- Exercise requirements:
Count the lines in the material below that contain the word "named" and give the number alone.

- Supplied records:
________
-- ==== Sys2Proof/Machine/Ops.lean ====
section
/-! DEFINITION. The operations that every family shares: host ports and rings, interrupts, records, units, faults and the
event record, messages, streams, the core rail. Each says once, with its rule, what the spec says of it. -/

namespace Sys2Proof.Machine

open Sys2Proof

/-! ### Time -/

/-- The tick of a record, result or register: 0 until the first marker (R700). -/
def State.tickNow (s : State) : Nat := s.clock.tick

/-- Number of a marker, or of the local instant that stands for it (R700). -/
def State.markerNo (s : State) : Nat := if s.clock.loaded then s.clock.tick else s.clock.now

/-- How a tick `d` ticks ahead is named in a detail or field: the tick, or before the first marker the number of ticks that
remain (R700). -/
def State.nameTick (s : State) (d : Nat) : Nat := if s.clock.loaded then s.clock.tick + d else d

/-- The instant (R700) at which tick `t` begins, seen from now. -/
def State.instantOf (s : State) (t : Nat) : Nat := s.clock.now + (t - s.clock.tick)

/-- The tick at which the instant `i` falls, seen from now, named as R700 says. -/
def State.tickAt (s : State) (i : Nat) : Nat := s.nameTick (i - s.clock.now)

/-- The tick of an instant that may have passed: the tick number of a past one, 0 for one before the first tick (R519, R700). -/
def State.tickOf (s : State) (i : Nat) : Nat := if s.clock.now ≤ i then s.tickAt i else s.tickNow - (s.clock.now - i)

/-- A duration in microseconds counted in ticks (R46). -/
def State.ticks (s : State) (us : Nat) : Nat := cdiv us s.clock.period

/-- Draw the argument of the next free value. -/
def State.draw (s : State) : State × Nat := ({ s with drawn := s.drawn + 1 }, s.drawn)

/-! ### Host ports and rings -/

/-- Host port 0 H0 or 1 H1 (R81). -/
def State.hostPort (s : State) (p : Nat) : HostPort := if p = 0 then s.host.h0 else s.host.h1

/-- Replace a host port. -/
def State.setHostPort (s : State) (p : Nat) (h : HostPort) : State :=
  if p = 0 then { s with host := { s.host with h0 := h } } else { s with host := { s.host with h1 := h } }

/-- Change a host port. -/
def State.modHostPort (s : State) (p : Nat) (f : HostPort → HostPort) : State := s.setHostPort p (f (s.hostPort p))

/-- A ring pair of a host port (R83). -/
def HostPort.ring (h : HostPort) (r : Nat) : Ring := (kvGet h.rings r).getD {}

/-- A ring pair (R83). -/
def State.ring (s : State) (p r : Nat) : Ring := (s.hostPort p).ring r

/-- Replace a ring pair. -/
def State.setRing (s : State) (p r : Nat) (x : Ring) : State :=
  s.modHostPort p (fun h => { h with rings := kvSet h.rings r x })

/-- Slots of the submission ring (R84). -/
def Ring.slots (r : Ring) : Nat := 2 ^ r.sqLog

/-- Records of the completion ring (R84). -/
def Ring.records (r : Ring) : Nat := 2 ^ r.cqLog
________
- Solution:
2